Performs all-particle transitions and observation log-likelihood evaluations using vectorized NumPy operations, replacing per-particle Python loops with batched array operations.
The Push transition is deterministic when
transition_error_probis zero. When nonzero, each particle independently samples which action actually executes.

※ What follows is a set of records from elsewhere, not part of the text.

-- ==== Sys2Proof/Laws/CanonBoard.lean ====
section
/-! SUPPORT. The canonical form of the tables is kept by the board, host access, the resets and start-up. -/

namespace Sys2Proof.Machine

theorem State.railReading_keeps : ∀ s a1 a2 a3, Keeps s (State.railReading s a1 a2 a3) := by
  intro s a1 a2 a3
  unfold State.railReading
  extract_lets x1 x2 x3 x4 x5
  refine Keeps.cut (t := x3) ?_ (fun h6 => ?_)
  · unfold x3
    refine Keeps.via (Keeps.set_sns _ _) ?_
    exact Keeps.refl _
  refine Keeps.ite (fun _ => ?_) (fun _ => ?_)
  · refine Keeps.via (State.note_keeps _ _ _) ?_
    refine Keeps.via (Keeps.set_sns _ _) ?_
    exact h6
  · exact h6

theorem execVcoreLow_keeps : ∀ s z, Keeps s (runRow (execVcoreLow s) z) := by
  intro s z
  unfold execVcoreLow
  rw [runRow_next]
  refine Keeps.whenRunning (fun t1 h2 => ?_) ?_
  · refine Keeps.via (State.alarmRise_keeps _ _) ?_
    exact h2
  · exact Keeps.refl _

theorem execSpeedIndexMeasure_keeps : ∀ a0 a1 s z, Keeps s (runRow (execSpeedIndexMeasure a0 a1 s) z) := by
  intro a0 a1 s z
  unfold execSpeedIndexMeasure
  rw [runRow_next]
  refine Keeps.whenRunning (fun t1 h2 => ?_) ?_
  · extract_lets x3 x4 x5 x6 x7 x8
    refine Keeps.cut (t := x7) ?_ (fun h9 => ?_)
    · unfold x7
      refine Keeps.via (Keeps.set_stl _ _) ?_
      exact h2
    refine Keeps.cut (t := x8) ?_ (fun h10 => ?_)
    · unfold x8
      refine Keeps.via (State.railReading_keeps _ _ _ _) ?_
      exact h9
    refine Keeps.ite (fun _ => ?_) (fun _ => ?_)
    · refine Keeps.via (State.alarmRise_keeps _ _) ?_
      exact h10
    · exact h10
  · exact Keeps.refl _

theorem execFabricSlowAlarmClear_keeps : ∀ s z, Keeps s (runRow (execFabricSlowAlarmClear s) z) := by
  intro s z
  unfold execFabricSlowAlarmClear
  rw [runRow_next]
  refine Keeps.whenRunning (fun t1 h2 => ?_) ?_
  · refine Keeps.ite (fun _ => ?_) (fun _ => ?_)
    · refine Keeps.via (State.settle_keeps _) ?_
      refine Keeps.via (Keeps.set_stl _ _) ?_
      exact h2
    · exact h2
  · exact Keeps.refl _

theorem execTputWindow_keeps : ∀ a0 s z, Keeps s (runRow (execTputWindow a0 s) z) := fun _ _ _ =>
  Keeps.ofOnly (execTputWindow_only _ _ _) rfl

theorem execTputClr_keeps : ∀ a0 s z, Keeps s (runRow (execTputClr a0 s) z) := fun _ _ _ =>
  Keeps.ofOnly (execTputClr_only _ _ _) rfl

theorem State.leaveSource_keeps : ∀ s, Keeps s (State.leaveSource s) := fun _ =>
  Keeps.ofOnly (State.leaveSource_only _) rfl

theorem State.betterSource_keeps : ∀ s, Keeps s (State.betterSource s) := fun _ =>
  Keeps.ofOnly (State.betterSource_only _) rfl

theorem State.sourceUp_keeps : ∀ s a1, Keeps s (State.sourceUp s a1) := fun _ _ =>
  Keeps.ofOnly (State.sourceUp_only _ _) rfl

theorem State.clkFault_keeps : ∀ s a1, Keeps s (State.clkFault s a1) := by
  intro s a1
  unfold State.clkFault
  refine Keeps.ite (fun _ => ?_) (fun _ => ?_)
  · exact Keeps.refl _
  · extract_lets x1 x2
    refine Keeps.cut (t := x2) ?_ (fun h3 => ?_)
    · unfold x2
      refine Keeps.via (Keeps.set_clk _ _) ?_
      exact Keeps.refl _
    refine Keeps.via (State.leaveSource_keeps _) ?_
    refine Keeps.via (State.note_keeps _ _ _) ?_
    exact h3

theorem State.clkQualify_keeps : ∀ s a1 a2, Keeps s (State.clkQualify s a1 a2) := by
  intro s a1 a2
  unfold State.clkQualify
  refine Keeps.ite (fun _ => ?_) (fun _ => ?_)
  · extract_lets x1 x2 x3
    refine Keeps.cut (t := x2) ?_ (fun h4 => ?_)
    · unfold x2
      refine Keeps.via (Keeps.set_clk _ _) ?_
      exact Keeps.refl _
    refine Keeps.ite (fun _ => ?_) (fun _ => ?_)
    · refine Keeps.via (Keeps.set_clk _ _) ?_
      exact h4
    · refine Keeps.via (State.sourceUp_keeps _ _) ?_
      exact h4
  · refine Keeps.via (State.leaveSource_keeps _) ?_
    refine Keeps.via (State.note_keeps _ _ _) ?_
    refine Keeps.via (Keeps.set_clk _ _) ?_
    exact Keeps.refl _

theorem execCrystalQualified_keeps : ∀ a0 a1 s z, Keeps s (runRow (execCrystalQualified a0 a1 s) z) := by
  intro a0 a1 s z
  unfold execCrystalQualified
  rw [runRow_next]
  refine Keeps.whenPowered (fun t1 h2 => ?_) ?_
  · refine Keeps.via (State.clkQualify_keeps _ _ _) ?_
    exact h2
  · exact Keeps.refl _

theorem execXt25Requalify_keeps : ∀ a0 s z, Keeps s (runRow (execXt25Requalify a0 s) z) := by
  intro a0 s z
  unfold execXt25Requalify
  rw [runRow_next]
  refine Keeps.whenPowered (fun t1 h2 => ?_) ?_
  · refine Keeps.ite (fun _ => ?_) (fun _ => ?_)
    · exact h2
    · refine Keeps.via (State.clkQualify_keeps _ _ _) ?_
      exact h2
  · exact Keeps.refl _

theorem execClockSourceFault_keeps : ∀ a0 s z, Keeps s (runRow (execClockSourceFault a0 s) z) := by
  intro a0 s z
  unfold execClockSourceFault
  rw [runRow_next]
  refine Keeps.whenPowered (fun t1 h2 => ?_) ?_
  · refine Keeps.ite (fun _ => ?_) (fun _ => ?_)
    · refine Keeps.via (State.clkFault_keeps _ _) ?_
      exact h2
    · exact h2
  · exact Keeps.refl _

theorem execSupervisorGate_keeps : ∀ a0 a1 a2 s z, Keeps s (runRow (execSupervisorGate a0 a1 a2 s) z) := by
  intro a0 a1 a2 s z
  unfold execSupervisorGate
  rw [runRow_next]
  refine Keeps.whenPowered (fun t1 h2 => ?_) ?_
  · extract_lets x3 x4 x5 x6 x7 x8 x9 x10 x11 x12 x13 x14 x15 x16 x17 x18 x19 x20
    refine Keeps.cut (t := x15) ?_ (fun h21 => ?_)
    · unfold x15
      refine Keeps.via (Keeps.set_clk _ _) ?_
      exact h2
    refine Keeps.cut (t := x19) ?_ (fun h22 => ?_)
    · unfold x19
      refine Keeps.via (Keeps.set_clk _ _) ?_
      exact h21
    refine Keeps.cut (t := x20) ?_ (fun h23 => ?_)
    · unfold x20
      refine Keeps.ite (fun _ => ?_) (fun _ => ?_)
      · refine Keeps.via (State.sourceUp_keeps _ _) ?_
        exact h22
      · exact h22
    split
    · rename_i y24 y25 y26
      refine Keeps.via (State.clkFault_keeps _ _) ?_
      exact h21
    · rename_i y27 y28
      unfold x16
      refine Keeps.via (State.note_keeps _ _ _) ?_
      refine Keeps.via (Keeps.set_clk _ _) ?_
      exact h21
    · rename_i y29 y30
      split
      · rename_i y31 y32 y33
        refine Keeps.ite (fun _ => ?_) (fun _ => ?_)
        · exact h21
        · refine Keeps.via (State.leaveSource_keeps _) ?_
          refine Keeps.via (State.note_keeps _ _ _) ?_
          refine Keeps.via (Keeps.set_clk _ _) ?_
          exact h21
      · rename_i y34 y35
        unfold x16
        refine Keeps.via (State.note_keeps _ _ _) ?_
        refine Keeps.via (Keeps.set_clk _ _) ?_
        exact h21
      · rename_i y36 y37
        refine Keeps.ite (fun _ => ?_) (fun _ => ?_)
        · refine Keeps.via (State.sourceUp_keeps _ _) ?_
          exact h23
        · exact h23
  · exact Keeps.refl _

Observations follow a 2-D Gaussian centred on the true object position (only indices 2:4 of the state carry noise).- Parameters:
- obs_dist
2-D observation noise distribution for object position.
- grid_size
Size of the square grid.
- push_threshold
Maximum robot-object distance for a push to occur.
- friction_coefficient
Friction reducing push force (0-1).
- obstacles
Array of obstacle centres, shape (M, 2) or (0, 2).
- obstacle_radius
Collision radius for each obstacle.
- transition_error_prob
Probability of executing a random other action.
Example
>>> import numpy as np >>> np.random.seed(42) >>> from POMDPPlanners.environments.push_pomdp import PushPOMDP >>> env = PushPOMDP(discount_factor=0.99) >>> updater = PushVectorizedUpdater.from_environment(env) >>> particles = np.tile(env.initial_state_dist().sample()[0], (50, 1)) >>> action = 0 # "up" >>> next_p = updater.batch_transition(particles, action) >>> next_p.shape[1] 6 >>> obs = particles[0].copy() >>> ll = updater.batch_observation_log_likelihood(next_p, action, obs) >>> ll.shape[0] 50
- ACTION_NAME_TO_INDEX = {'down': 1, 'left': 3, 'right': 2, 'up': 0}
- ACTION_VECTORS = array([[ 0., 1.], [ 0., -1.], [ 1., 0.], [-1., 0.]])
- batch_observation_log_likelihood(next_particles, action, observation)[source]
Compute observation log-likelihoods for all particles at once.
- batch_transition(particles, action)[source]
Transition all particles in a single batched operation.